TASK DETAILS: Please return the lines below verbatim, beginning at the one that has "0x3#64) = true := by decide" and stopping after the one that has "P3 step 2. -/", and add no other lines.

INPUT DATA:
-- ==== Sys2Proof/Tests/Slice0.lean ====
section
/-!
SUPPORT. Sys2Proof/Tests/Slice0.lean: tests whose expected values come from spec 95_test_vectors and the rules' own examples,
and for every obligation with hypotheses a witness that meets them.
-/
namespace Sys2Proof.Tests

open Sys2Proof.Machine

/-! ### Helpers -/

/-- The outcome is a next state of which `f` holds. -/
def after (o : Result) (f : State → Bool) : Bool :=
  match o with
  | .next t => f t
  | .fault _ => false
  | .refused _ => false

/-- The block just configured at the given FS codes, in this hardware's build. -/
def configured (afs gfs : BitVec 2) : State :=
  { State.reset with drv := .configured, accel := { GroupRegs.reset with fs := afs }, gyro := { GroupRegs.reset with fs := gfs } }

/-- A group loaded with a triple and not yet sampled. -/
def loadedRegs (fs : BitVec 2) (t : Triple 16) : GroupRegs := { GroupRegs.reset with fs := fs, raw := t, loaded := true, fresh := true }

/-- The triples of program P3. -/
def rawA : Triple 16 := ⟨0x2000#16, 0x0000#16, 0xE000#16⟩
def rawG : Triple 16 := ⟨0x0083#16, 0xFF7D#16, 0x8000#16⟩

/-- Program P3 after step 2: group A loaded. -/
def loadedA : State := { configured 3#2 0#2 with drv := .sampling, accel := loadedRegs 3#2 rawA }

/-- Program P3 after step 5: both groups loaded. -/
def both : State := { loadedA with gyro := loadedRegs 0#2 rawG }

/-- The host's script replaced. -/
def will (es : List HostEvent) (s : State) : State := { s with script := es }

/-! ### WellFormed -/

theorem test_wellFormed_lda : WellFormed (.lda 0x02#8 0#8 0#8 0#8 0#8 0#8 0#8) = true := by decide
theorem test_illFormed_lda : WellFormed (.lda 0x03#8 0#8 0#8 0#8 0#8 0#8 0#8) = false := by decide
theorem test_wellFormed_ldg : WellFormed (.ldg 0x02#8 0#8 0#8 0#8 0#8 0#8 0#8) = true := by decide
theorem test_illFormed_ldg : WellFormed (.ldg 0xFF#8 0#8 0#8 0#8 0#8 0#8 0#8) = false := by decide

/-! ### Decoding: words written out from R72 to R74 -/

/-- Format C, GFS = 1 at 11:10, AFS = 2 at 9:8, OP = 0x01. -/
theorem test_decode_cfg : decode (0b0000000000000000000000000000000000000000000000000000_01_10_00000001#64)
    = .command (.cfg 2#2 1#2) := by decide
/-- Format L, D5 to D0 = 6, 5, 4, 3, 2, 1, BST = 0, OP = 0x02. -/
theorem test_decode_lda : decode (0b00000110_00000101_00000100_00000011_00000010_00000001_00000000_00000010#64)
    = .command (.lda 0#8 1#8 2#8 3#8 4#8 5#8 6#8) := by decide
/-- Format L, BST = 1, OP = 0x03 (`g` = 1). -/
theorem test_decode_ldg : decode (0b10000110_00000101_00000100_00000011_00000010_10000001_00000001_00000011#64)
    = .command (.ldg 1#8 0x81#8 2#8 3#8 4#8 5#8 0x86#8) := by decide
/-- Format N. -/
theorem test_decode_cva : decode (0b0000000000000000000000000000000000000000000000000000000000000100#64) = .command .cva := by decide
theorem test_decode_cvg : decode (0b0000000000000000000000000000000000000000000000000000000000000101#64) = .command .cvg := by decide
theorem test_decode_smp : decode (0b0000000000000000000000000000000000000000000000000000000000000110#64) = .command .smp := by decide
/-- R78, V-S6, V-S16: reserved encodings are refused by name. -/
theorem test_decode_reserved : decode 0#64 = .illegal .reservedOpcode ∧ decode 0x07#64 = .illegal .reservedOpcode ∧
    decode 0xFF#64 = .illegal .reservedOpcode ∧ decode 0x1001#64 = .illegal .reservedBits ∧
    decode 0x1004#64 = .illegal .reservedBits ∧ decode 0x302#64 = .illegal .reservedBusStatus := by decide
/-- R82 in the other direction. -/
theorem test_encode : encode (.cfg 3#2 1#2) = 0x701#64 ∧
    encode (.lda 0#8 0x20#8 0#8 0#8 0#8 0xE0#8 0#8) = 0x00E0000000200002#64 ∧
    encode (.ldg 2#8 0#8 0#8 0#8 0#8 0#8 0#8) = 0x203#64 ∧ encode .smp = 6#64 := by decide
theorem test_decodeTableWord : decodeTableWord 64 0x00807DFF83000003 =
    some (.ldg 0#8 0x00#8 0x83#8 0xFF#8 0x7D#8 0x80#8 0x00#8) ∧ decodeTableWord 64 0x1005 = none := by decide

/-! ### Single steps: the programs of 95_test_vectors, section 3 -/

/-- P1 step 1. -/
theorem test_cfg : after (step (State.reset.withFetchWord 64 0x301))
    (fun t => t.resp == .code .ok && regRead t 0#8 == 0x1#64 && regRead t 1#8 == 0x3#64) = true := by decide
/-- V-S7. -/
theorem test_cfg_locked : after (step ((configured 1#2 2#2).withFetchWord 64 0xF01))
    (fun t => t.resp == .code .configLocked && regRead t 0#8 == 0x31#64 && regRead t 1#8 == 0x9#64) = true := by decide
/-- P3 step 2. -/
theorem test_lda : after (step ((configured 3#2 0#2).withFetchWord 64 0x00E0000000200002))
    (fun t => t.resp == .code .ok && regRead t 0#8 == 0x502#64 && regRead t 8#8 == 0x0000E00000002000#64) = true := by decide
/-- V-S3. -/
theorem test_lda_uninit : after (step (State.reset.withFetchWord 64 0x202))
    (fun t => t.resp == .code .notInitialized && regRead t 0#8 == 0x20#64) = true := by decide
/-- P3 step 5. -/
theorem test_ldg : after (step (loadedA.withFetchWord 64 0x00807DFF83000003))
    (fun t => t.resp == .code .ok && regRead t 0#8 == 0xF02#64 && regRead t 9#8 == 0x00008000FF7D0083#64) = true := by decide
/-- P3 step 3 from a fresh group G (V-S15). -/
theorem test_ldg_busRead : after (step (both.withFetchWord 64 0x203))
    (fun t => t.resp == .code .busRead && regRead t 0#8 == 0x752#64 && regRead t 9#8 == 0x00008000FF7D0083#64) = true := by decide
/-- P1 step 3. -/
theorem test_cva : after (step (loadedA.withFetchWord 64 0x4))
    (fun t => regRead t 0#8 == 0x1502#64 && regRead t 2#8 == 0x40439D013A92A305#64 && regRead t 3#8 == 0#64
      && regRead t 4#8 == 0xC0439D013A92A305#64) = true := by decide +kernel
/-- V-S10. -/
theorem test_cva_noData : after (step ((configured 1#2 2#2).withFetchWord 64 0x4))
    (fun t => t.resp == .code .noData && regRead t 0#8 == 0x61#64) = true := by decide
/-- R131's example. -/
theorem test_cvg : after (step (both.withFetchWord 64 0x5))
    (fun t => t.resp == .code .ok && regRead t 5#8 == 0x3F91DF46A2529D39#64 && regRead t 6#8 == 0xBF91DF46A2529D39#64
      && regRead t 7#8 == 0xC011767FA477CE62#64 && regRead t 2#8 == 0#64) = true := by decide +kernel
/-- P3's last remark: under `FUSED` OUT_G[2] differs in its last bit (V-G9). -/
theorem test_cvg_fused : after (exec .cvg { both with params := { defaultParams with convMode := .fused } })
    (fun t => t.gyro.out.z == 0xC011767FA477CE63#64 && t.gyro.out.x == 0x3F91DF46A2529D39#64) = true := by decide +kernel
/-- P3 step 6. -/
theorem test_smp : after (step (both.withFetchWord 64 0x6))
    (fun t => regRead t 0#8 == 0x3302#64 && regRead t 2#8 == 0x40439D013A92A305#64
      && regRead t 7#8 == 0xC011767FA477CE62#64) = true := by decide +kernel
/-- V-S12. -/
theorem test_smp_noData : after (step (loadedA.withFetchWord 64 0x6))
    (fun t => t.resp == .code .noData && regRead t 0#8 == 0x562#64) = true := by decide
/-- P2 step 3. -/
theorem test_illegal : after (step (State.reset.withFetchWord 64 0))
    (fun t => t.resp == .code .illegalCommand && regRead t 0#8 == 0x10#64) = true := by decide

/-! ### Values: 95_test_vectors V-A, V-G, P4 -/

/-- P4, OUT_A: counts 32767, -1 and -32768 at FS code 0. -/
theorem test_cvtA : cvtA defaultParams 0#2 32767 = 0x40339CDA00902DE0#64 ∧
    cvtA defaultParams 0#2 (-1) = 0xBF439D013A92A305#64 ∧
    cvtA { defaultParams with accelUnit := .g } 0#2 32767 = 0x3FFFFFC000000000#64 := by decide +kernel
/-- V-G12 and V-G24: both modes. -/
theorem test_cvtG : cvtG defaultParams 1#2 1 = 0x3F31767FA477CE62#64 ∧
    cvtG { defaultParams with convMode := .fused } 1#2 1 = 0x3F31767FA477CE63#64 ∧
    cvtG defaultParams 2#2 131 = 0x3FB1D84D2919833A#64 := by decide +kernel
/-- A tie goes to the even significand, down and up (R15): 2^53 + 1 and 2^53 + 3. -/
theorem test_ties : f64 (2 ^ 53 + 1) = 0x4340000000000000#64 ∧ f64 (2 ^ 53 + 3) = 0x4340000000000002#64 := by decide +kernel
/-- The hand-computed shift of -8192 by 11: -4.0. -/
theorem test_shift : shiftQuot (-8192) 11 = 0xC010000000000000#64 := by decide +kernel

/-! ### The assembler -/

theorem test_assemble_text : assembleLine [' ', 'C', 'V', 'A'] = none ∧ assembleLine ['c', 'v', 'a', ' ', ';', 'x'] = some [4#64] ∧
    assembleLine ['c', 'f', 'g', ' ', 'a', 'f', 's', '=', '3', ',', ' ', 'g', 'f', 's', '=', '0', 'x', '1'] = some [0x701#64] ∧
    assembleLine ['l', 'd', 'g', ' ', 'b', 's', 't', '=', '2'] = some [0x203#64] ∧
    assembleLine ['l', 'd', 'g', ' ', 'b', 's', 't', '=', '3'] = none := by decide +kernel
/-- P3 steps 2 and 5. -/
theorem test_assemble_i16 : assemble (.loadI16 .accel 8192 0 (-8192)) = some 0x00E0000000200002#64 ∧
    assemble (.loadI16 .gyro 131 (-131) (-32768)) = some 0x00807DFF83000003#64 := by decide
* * *
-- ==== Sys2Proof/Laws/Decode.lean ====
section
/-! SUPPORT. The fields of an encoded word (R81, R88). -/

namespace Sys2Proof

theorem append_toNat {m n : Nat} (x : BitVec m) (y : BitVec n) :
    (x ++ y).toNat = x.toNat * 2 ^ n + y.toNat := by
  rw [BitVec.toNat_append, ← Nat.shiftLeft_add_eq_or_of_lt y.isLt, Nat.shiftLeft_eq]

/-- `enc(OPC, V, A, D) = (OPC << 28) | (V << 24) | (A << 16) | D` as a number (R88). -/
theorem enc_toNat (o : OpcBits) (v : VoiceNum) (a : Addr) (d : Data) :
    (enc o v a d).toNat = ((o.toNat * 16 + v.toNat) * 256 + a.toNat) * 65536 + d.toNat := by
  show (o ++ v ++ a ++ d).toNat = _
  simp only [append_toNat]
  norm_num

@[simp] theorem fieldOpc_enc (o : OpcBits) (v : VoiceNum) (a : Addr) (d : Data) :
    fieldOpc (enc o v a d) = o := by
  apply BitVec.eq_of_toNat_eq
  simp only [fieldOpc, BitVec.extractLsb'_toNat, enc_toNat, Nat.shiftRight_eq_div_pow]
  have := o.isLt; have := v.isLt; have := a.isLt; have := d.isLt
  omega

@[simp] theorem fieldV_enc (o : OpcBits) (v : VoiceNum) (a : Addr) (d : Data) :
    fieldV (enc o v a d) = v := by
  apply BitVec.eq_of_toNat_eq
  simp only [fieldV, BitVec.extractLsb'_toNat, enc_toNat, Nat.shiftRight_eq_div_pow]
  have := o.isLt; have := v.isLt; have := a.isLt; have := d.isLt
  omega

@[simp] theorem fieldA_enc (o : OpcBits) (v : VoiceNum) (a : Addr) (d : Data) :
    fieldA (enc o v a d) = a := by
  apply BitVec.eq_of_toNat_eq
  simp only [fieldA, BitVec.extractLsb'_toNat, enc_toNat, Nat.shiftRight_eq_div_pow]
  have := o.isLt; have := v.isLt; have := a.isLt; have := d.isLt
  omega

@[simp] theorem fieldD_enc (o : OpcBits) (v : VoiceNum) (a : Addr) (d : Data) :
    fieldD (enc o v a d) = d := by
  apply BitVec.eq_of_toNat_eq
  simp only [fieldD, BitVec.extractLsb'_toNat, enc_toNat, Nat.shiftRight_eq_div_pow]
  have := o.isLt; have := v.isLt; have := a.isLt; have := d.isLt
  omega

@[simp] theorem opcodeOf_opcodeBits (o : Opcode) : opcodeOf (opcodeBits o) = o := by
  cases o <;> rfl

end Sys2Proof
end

SOLVED EXERCISE:
    (fun t => t.resp == .code .ok && regRead t 0#8 == 0x1#64 && regRead t 1#8 == 0x3#64) = true := by decide
/-- V-S7. -/
theorem test_cfg_locked : after (step ((configured 1#2 2#2).withFetchWord 64 0xF01))
    (fun t => t.resp == .code .configLocked && regRead t 0#8 == 0x31#64 && regRead t 1#8 == 0x9#64) = true := by decide
/-- P3 step 2. -/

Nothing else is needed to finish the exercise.